Akop Szostak coraz bliżej powrotu: Dostałem ostatnio dwie mega fajne oferty!
Akop Szostak (3-3) za pomocą instagrama zdradził, że już w tym momencie ma dwie ciekawe propozycje. Niewykluczone, że już niebawem 32-latek wróci do startów. Jak obstawiacie – freakowa organizacja czy pro sportowa?
Szostak swój ostatni pojedynek odnotował w maju 2019 roku. Reprezentant WCA Fight Team w zaledwie 36-sekund przegrał z Erko Junem. Dla Akopa była to druga walka pod szyldem KSW.
Długo oczekiwany debiut Akopa Szostaka w KSW nastąpił pod koniec roku 2018, podczas gali KSW 45. Jeden z najbardziej znanych w Polsce trenerów personalnych, nie mógł jednak uznać go za udany, bowiem po nieumyślnym faulu zakończył starcie z Jamie Sloane’em już w 24. sekundzie wynikiem no contest.
Akop Szostak o FAME MMA: Nie ma rozmowy obecnie!
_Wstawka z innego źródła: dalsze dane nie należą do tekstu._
/-- At a complete entry the parked parts fuse, and their fusion leaves it. -/
theorem settleEntry_complete {w : Wave} {e : RejoinEntry} (hfind : w.rejoin.find? (fun x => x.idx = e.idx) = some e)
    (hexp : e.expect &&& quadsOf (liveLanes w) ≠ 0) (hdone : liveLanes w &&& quadLanes e.expect &&& ~~~e.arrived = 0)
    (hpark : ∃ p ∈ w.parts, p.wait = .parked e.idx) (rejoin cyc : Nat) (runs : Bool) :
    ∃ q, IsFusion cyc (w.parts.filter (fun p => p.wait = .parked e.idx)) q ∧
      settleEntry rejoin cyc runs w e.idx = leaveEntry (fusedAt w e.idx q) (trimmed w e) (lowestLane q.lanes) rejoin cyc := by
  obtain ⟨p, hp, hw⟩ := hpark
  obtain ⟨q, hq, hfused⟩ := fuseWhere_spec (w := freeEntry w e.idx) cyc (sel := fun p => p.wait = .parked e.idx) ⟨p, hp, by simpa using hw⟩
  refine ⟨q, hq, ?_⟩
  have hthere : (w.parts.filter (fun p => p.wait = .parked e.idx)).isEmpty = false := by simpa using ⟨p, hp, hw⟩
  have hunion : (w.parts.filter (fun p => p.wait = .parked e.idx)).foldl (fun m q => m ||| q.lanes) 0 = q.lanes :=
    (hq.lanes_eq (tbit_foldl_or_zero _ _)).symm
  have hfree : freeEntry (putEntry w (trimmed w e)) e.idx = freeEntry w e.idx := freeEntry_putEntry w (trimmed w e)
  have hcomplete : entryComplete (putEntry w (trimmed w e)) (trimmed w e) = true := entryComplete_trimmed hdone
  unfold trimmed at hfree hcomplete ⊢
  simp only [settleEntry, hfind, hexp, if_false, hcomplete, if_true, hfree, hfused]
  simp only [putEntry, hthere, hunion, Bool.false_eq_true, if_false]
  rfl

/-- A part of the wave after the fusion: the fused part, or one that was not parked there. -/
theorem mem_fusedAt {w : Wave} {idx : Nat} {q x : Part} (hq : q.wait = .ready) :
    x ∈ (fusedAt w idx q).parts ↔ x = q ∨ ∃ p ∈ w.parts, p.wait ≠ .parked idx ∧ retested p = x := by
  have hqr : retested q = q := retested_of_ne (by simp [hq])
  simp only [fusedAt, List.mem_map, mem_sortParts, List.mem_cons, List.mem_filter, Bool.not_eq_true', decide_eq_false_iff_not,
    or_and_right, exists_or, exists_eq_left, hqr, and_assoc, @eq_comm _ q x]

/-- After the fusion no part is parked at the entry. -/
theorem not_parked_of_mem_fusedAt {w : Wave} {idx : Nat} {q x : Part} (hq : q.wait = .ready) (hx : x ∈ (fusedAt w idx q).parts) :
    x.wait ≠ .parked idx := by
  rcases (mem_fusedAt hq).mp hx with rfl | ⟨p, -, hno, rfl⟩
  · simp [hq]
  · rwa [ne_eq, retested_wait]

/-- At an incomplete entry that has started and is expired, or where deadlines do not count, the parts pass through. -/
theorem settleEntry_passes {w : Wave} {x : RejoinEntry} {rejoin : Nat} {runs : Bool}
    (hfind : w.rejoin.find? (fun y => y.idx = x.idx) = some x) (hexp : (trimmed w x).expect ≠ 0)
    (hopen : entryComplete w (trimmed w x) = false) (hstart : x.started = true)
    (hlate : x.expired = true ∨ rejoin = 0 ∨ (runs = true ∧ x.deadline = 0)) (cyc : Nat) :
    settleEntry rejoin cyc runs w x.idx =
      passThrough (putEntry w { trimmed w x with expired := true }) (trimmed w x) rejoin cyc := by
  have hopen' : entryComplete (putEntry w (trimmed w x)) (trimmed w x) = false := hopen
  have hput : putEntry (putEntry w (trimmed w x)) { trimmed w x with expired := true } = putEntry w { trimmed w x with expired := true } :=
    putEntry_putEntry w rfl
  have hlate' : (x.started && (x.expired || decide (rejoin = 0) || runs && decide (x.deadline = 0))) = true := by
    simpa [hstart, or_assoc] using hlate
  unfold trimmed at hexp hopen' hput ⊢
  simp only [settleEntry, hfind, hexp, if_false, hopen', Bool.false_eq_true, hlate', if_true, hput]

/-- A complete entry is gone, and the parts parked there are one part, at the next instruction. -/
theorem settleEntry_fuses {w : Wave} {e : RejoinEntry} (hfind : w.rejoin.find? (fun x => x.idx = e.idx) = some e) (hlast : e.miss = false)
    (hexp : e.expect &&& quadsOf (liveLanes w) ≠ 0) (hdone : liveLanes w &&& quadLanes e.expect &&& ~~~e.arrived = 0)
    (hpark : ∃ p ∈ w.parts, p.wait = .parked e.idx) (rejoin cyc : Nat) (runs : Bool) :
    ∃ q, IsFusion cyc (w.parts.filter (fun p => p.wait = .parked e.idx)) q ∧
      settleEntry rejoin cyc runs w e.idx = updPart (fusedAt w e.idx q) (lowestLane q.lanes) (stepPast cyc) := by
  obtain ⟨q, hq, hsettle⟩ := settleEntry_complete hfind hexp hdone hpark rejoin cyc runs
  exact ⟨q, hq, hsettle.trans (leaveEntry_last hlast ..)⟩

theorem findPart_of_unique {w : Wave} {p : Part} {lane : Nat} (hp : p ∈ w.parts) (hl : lowestLane p.lanes = lane)
    (h : ∀ x ∈ w.parts, lowestLane x.lanes = lane → x = p) : findPart w lane = some p := by
  obtain ⟨x, hx⟩ := exists_findPart (List.mem_map_of_mem (f := (·.lanes)) hp)
  rw [hl] at hx
  obtain ⟨hmem, hlow⟩ := findPart_some hx
  rw [hx, h x hmem hlow]

/-- Where lowest lanes tell the parts of a wave apart, a fusion is the part of its lowest lane. -/
theorem findPart_fusedAt {w : Wave} {idx cyc : Nat} {q : Part} (hq : IsFusion cyc (w.parts.filter (fun p => p.wait = .parked idx)) q)
    (hinj : ∀ p ∈ w.parts, ∀ x ∈ w.parts, lowestLane p.lanes = lowestLane x.lanes → p = x) :
    findPart (fusedAt w idx q) (lowestLane q.lanes) = some q := by
  refine findPart_of_unique ((mem_fusedAt hq.wait).mpr (.inl rfl)) rfl fun x hx hl => ?_
  rcases (mem_fusedAt hq.wait).mp hx with rfl | ⟨p, hp, hno, rfl⟩
  · rfl
  · obtain ⟨b, hb, hlow, -⟩ := hq.base
    obtain ⟨hbw, hbp⟩ := List.mem_filter.mp hb
    rw [retested_lanes, hq.lowestLane hb hlow] at hl
    rw [hinj p hp b hbw hl] at hno
    exact absurd (of_decide_eq_true hbp) hno

/-- From a complete entry of kind MISS the fusion goes to the next instruction, or to the older entry that it matches. -/
theorem settleEntry_fuses_miss {w : Wave} {e : RejoinEntry} (hfind : w.rejoin.find? (fun x => x.idx = e.idx) = some e)
    (hmiss : e.miss = true) (hexp : e.expect &&& quadsOf (liveLanes w) ≠ 0)
    (hdone : liveLanes w &&& quadLanes e.expect &&& ~~~e.arrived = 0)
    (hinj : ∀ p ∈ w.parts, ∀ x ∈ w.parts, lowestLane p.lanes = lowestLane x.lanes → p = x)
    (hpark : ∃ p ∈ w.parts, p.wait = .parked e.idx) (rejoin cyc : Nat) (runs : Bool) :
    ∃ q, IsFusion cyc (w.parts.filter (fun p => p.wait = .parked e.idx)) q ∧
      (matchEntry (freeEntry w e.idx) q.lanes = none → settleEntry rejoin cyc runs w e.idx =
        updPart (fusedAt w e.idx q) (lowestLane q.lanes) (stepPast cyc)) ∧
      ∀ o, matchEntry (freeEntry w e.idx) q.lanes = some o → settleEntry rejoin cyc runs w e.idx =
        updPart (putEntry (updPart (fusedAt w e.idx q) (lowestLane q.lanes) (unparked cyc)) (arrivedAt o (unparked cyc q) rejoin))
          (lowestLane q.lanes) (parkedOn o.idx) := by
  obtain ⟨q, hq, hsettle⟩ := settleEntry_complete hfind hexp hdone hpark rejoin cyc runs
  have hfound := findPart_fusedAt hq hinj
  have hfound' := findPart_updPart (fusedAt w e.idx q) (lowestLane q.lanes) (unparked_lanes cyc)
  rw [hfound] at hfound'
  refine ⟨q, hq, fun hno => ?_, fun o ho => ?_⟩
  · exact hsettle.trans (leaveEntry_unmatched hfound (fun _ => hno) rejoin cyc)
  · exact hsettle.trans ((leaveEntry_miss (e := trimmed w e) hmiss ..).trans (arrive_matched hfound' ho rejoin cyc))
Akop Szostak w mediach społecznościowych odpowiadał na pytania fanów. 32-latek zdradził, że już w tym momencie dostał ciekawe propozycje. Co ciekawe nie chodzi tutaj o FAME MMA.
Nie ma z nikim kontraktu. Dostałem ostatnio dwie mega fajne oferty. Zobaczymy co mój menadżer zrobi z tym. Z FAME nie ma rozmowy obecnie, to że nagrałem film z Wojtkiem Golą o niczym nie świadczy. Po prostu z Wojtka mega gość i dlatego nagraliśmy.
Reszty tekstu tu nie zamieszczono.